The U.S.-China trade war torpedoed many growth stocks this year, yet shares of Veeva Systems (VEEV 1.39%) sidestepped the carnage and surged 80% in 2019. Investors are still paying a premium for the stock, which hovers near an all-time high and trades at nearly 70 times earnings.

Let's see why the bulls love Veeva and whether the stock still has room to run.

What does Veeva do?

Cloud services company Veeva was co-founded by Peter Gassner, Salesforce's (CRM 0.82%) former SVP of technology. Its core customer relationship management (CRM) platform runs on the Salesforce1 app development platform, and its other services are tethered to Salesforce's marketing and service clouds.

A doctor with his finger on a graphic of cloud-based healthcare services.

Image source: Getty Images.

Unlike Salesforce, which offers its CRM services to a wide range of industries, Veeva only offers services to life science companies to help them manage customer relationships, track industry regulations, clinical trials, prescribing habits, and other data.

Veeva enjoys a first-mover advantage in this market, where growing competition among drugmakers has boosted demand for real-time, cloud-based data. That's why its growing list of more than 775 customers includes pharma giants like GSK, AstraZeneca, and Novartis.

Veeva locks in these customers with an expanding ecosystem of additional services, including a data warehouse, employee training tools, and an AI service that analyzes a customer's CRM data. The stickiness of that ecosystem widens Veeva's moat against any potential competitors -- but the company faces no meaningful rivals yet.
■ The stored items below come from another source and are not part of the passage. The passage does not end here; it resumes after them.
/-! ### Submission (R328, R360, R365, R372, R373) -/

/-- The status and detail that refuse a job, if any. -/
def State.jobRefused (s : State) (j : Job) (payload : List Byte) : Option (Nat × Nat) :=
  let k := j.part
  let g := s.prog j.prog
  let n := (s.partRegions k).length
  let named := j.service == 0 || j.service == 3 || j.service == 5
  let x := s.jobShape j
  if named && !s.loaded k j.prog then some (0x800D, 0)
  else if named && g.cls != 1 then some (0x8030, 0)
  else if j.service = 0 && 3 ≤ n && !g.boundaryDead then some (0x8030, 1)
  else if n < x.1 || !((s.partRegions k).take x.1).all (fun r => s.regionHolds r 0 x.2.1 x.2.2.1) then some (0x8031, 0)
  else if 255 ≤ (s.queued k).length then some (0x8031, 0)
  else if j.service = 0 && (writeHandles k j.ctx 0 (jobOwner j.id) g.base g.plan s).isNone then some (0x8034, 0)
  else if j.service = 0 && (s.psched k).table.isSome && !g.boundaryDead && s.rowsMeetLine k g.plan then some (0x8034, 0)
  else if n ≤ 2 && (leAt payload 0 8 % 4096 != 0 || leAt payload 8 8 < s.imageBytes j || !s.pinned k j.ctx (leAt payload 0 8) (leAt payload 8 8)) then some (0x8034, 0)
  else match (s.psched k).table with
    | some t => if s.windowServes j t then none else some (0x8037, 0)
    | none => none

/-- SUBMIT_JOB of a service (R328): the job queues, and its reply carries its ID and, where it has a save area, its image in KiB (R373). -/
def submitJob (svc : Nat) : Pkt → State → Ans × State :=
  fun p => checked ([true, true, par p 2 ≤ 15, true, true, svc != 1 || par p 5 ≤ 65536] : List Bool) (fun p s =>
    let small := (s.partRegions p.fn).length ≤ 2
    let j : Job := { id := s.sch.nextJob, part := p.fn, ctx := p.ctx, service := svc, prog := par p 1, prio := par p 2, order := s.sch.nextJob, desc := par64 p 3,
                     count := par p 5, params := (List.range 6).map (fun k => par p (6 + k)), payload := p.payload, key := s.freshKey,
                     save := if small then leAt p.payload 0 8 else 0, saveLen := if small then leAt p.payload 8 8 else 0 }
    match s.jobRefused j p.payload with
    | some (st, d) => (Ans.no st d, s)
    | none =>
      (.deferred 0 j.id (if small then ceilDiv (s.imageBytes j) 1024 else 0) j.key,
        keyTaken (updSch (fun c => { c with jobs := c.jobs ++ [j], nextJob := c.nextJob + 1 }) s))) p

/-- SUBMIT_JOB, whose P0 names the service; the queue is served after the answer has been given. -/
def submit (svc : Nat) (p : Pkt) (s : State) : State :=
  dispatch p.fn (command 0x0306 (submitJob svc) p s)

def execSubmitProgramJob (p : Pkt) (s : State) : Host.Outcome State Fault Refusal := .next (submit 0 (withP0 0 p) s)
def execSubmitDecode (p : Pkt) (s : State) : Host.Outcome State Fault Refusal := .next (submit 1 (withP0 1 p) s)
def execSubmitTokenise (p : Pkt) (s : State) : Host.Outcome State Fault Refusal := .next (submit 2 (withP0 2 p) s)
def execSubmitRecipeBuild (p : Pkt) (s : State) : Host.Outcome State Fault Refusal := .next (submit 3 (withP0 3 p) s)
def execSubmitAugment (p : Pkt) (s : State) : Host.Outcome State Fault Refusal := .next (submit 4 (withP0 4 p) s)
def execSubmitAdapt (p : Pkt) (s : State) : Host.Outcome State Fault Refusal := .next (submit 5 (withP0 5 p) s)

/-- CANCEL_JOB (R371): a queued or saved job ends at once; one that runs ends at its command's end, one being saved after the save. -/
def cancelJob : Pkt → State → Ans × State :=
  fun p => checked (checks [] p 1) (fun p s =>
    match s.job (par p 0) with
    | none => (Ans.no 0x800D, s)
    | some j =>
      if j.part != p.fn then (Ans.no 0x800D, s)
      else if (s.psched p.fn).running = j.id && (j.issued || (s.psched p.fn).stage = 1) then (Ans.ok, updJob j.id (fun x => { x with cancelled := true }) s)
      else
        let s1 := if (s.psched p.fn).incoming = j.id && restoring (s.psched p.fn) then updPsched p.fn (fun q => { q with stage := 0, incoming := 0 }) s else s
        (Ans.ok, jobEnd j 0x8010 0 0 0 s1)) p
def execCancelJob (p : Pkt) (s : State) : Host.Outcome State Fault Refusal := .next (command 0x0307 cancelJob p s)

/-! ### Commands in windows (R365, R376) -/

/-- The running job's next command may be issued now (R73, R333, R354, R365, R414). -/
def State.mayIssue (s : State) (k : Nat) (j : Job) : Bool :=
  !j.issued && !j.cancelled && !s.host.absent && (s.psched k).stage == 0 && !s.heldFailed k &&
    !((s.partRegions k).take (s.jobShape j).1).any (fun r => (s.rg.get r).svcHeld || s.still r) && !s.mem.parked.any (fun x => x.fn == k && x.job == j.id) &&
    (match (s.psched k).table with
     | none => true
     | some t => t.entries.any (fun e => s.covers j e && e.start ≤ s.cyclePos k && s.cyclePos k + s.cmdSteps j ≤ e.start + e.budget))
How fast is Veeva growing?

Veeva's revenue, operating income, and net income all rose at double-digit rates over the past year.

Metric

Q2 2019

Q3 2019

Q4 2019

Q1 2020

Q2 2020

Revenue

25%

27%

25%

25%

27%

Operating income*

39%

45%

53%

49%

39%

Net income*

68%

81%

88%

53%

43%

Data source: Veeva Systems quarterly reports. *Non-GAAP (adjusted) basis.

During the second quarter, Veeva's subscription services revenue rose 28% annually and accounted for 81% of its top line. That segment's adjusted gross margin expanded 260 basis points annually to 86.1%, indicating that the company's first-mover advantage still gives it tremendous pricing power.

The remaining 19% of Veeva's revenue came from its professional services segment, which provides IT services and training for its customers. The unit's revenue climbed 24% annually during the quarter, but its adjusted margin contracted 60 basis points annually to 30.9%.

An IT professional checks a tablet.

Image source: Getty Images.

That decline wasn't surprising, since Veeva is willing to accept lower gross margins at its professional services unit to keep users locked into its higher-margin subscriptions. The dip also didn't impact Veeva's total adjusted gross margin, which expanded 230 basis points to 75.9%, or its adjusted operating margin, which jumped 330 basis points to 38.8%.

Unlike many cloud service companies -- which struggle to squeeze out a profit due to the costs of running servers, securing new customers, and offering competitive prices -- Veeva remains firmly profitable by both GAAP (reported) and non-GAAP (adjusted) metrics.

A rock-solid outlook

For the third quarter, Veeva expects its revenue to grow by 22%, its adjusted operating income by 22%-23%, and for its adjusted net earnings by 20%-22%. For the full year, it expects its revenue to go up 23%-24%, for its adjusted operating income to climb 31%-32%, and for its adjusted earnings to grow 29%-31%.

Veeva's forward P/E ratio is much higher than its earnings growth rate, but the bulls argue that premium is justified for five reasons: its business is immune to the trade war, demand for its services will keep rising, its ecosystem is sticky, it lacks meaningful competitors, and it generates consistent and profitable growth. Veeva is also a lucrative takeover target for bigger CRM companies (like Salesforce) that want to dominate the life sciences CRM market with a single purchase.

I previously warned investors to be cautious with Veeva, but it's still a promising growth stock for investors with an appetite for more risk. Therefore, Veeva deserves its premium valuation, though investors should be ready to ride out the near-term volatility and be ready to buy more shares if it pulls back.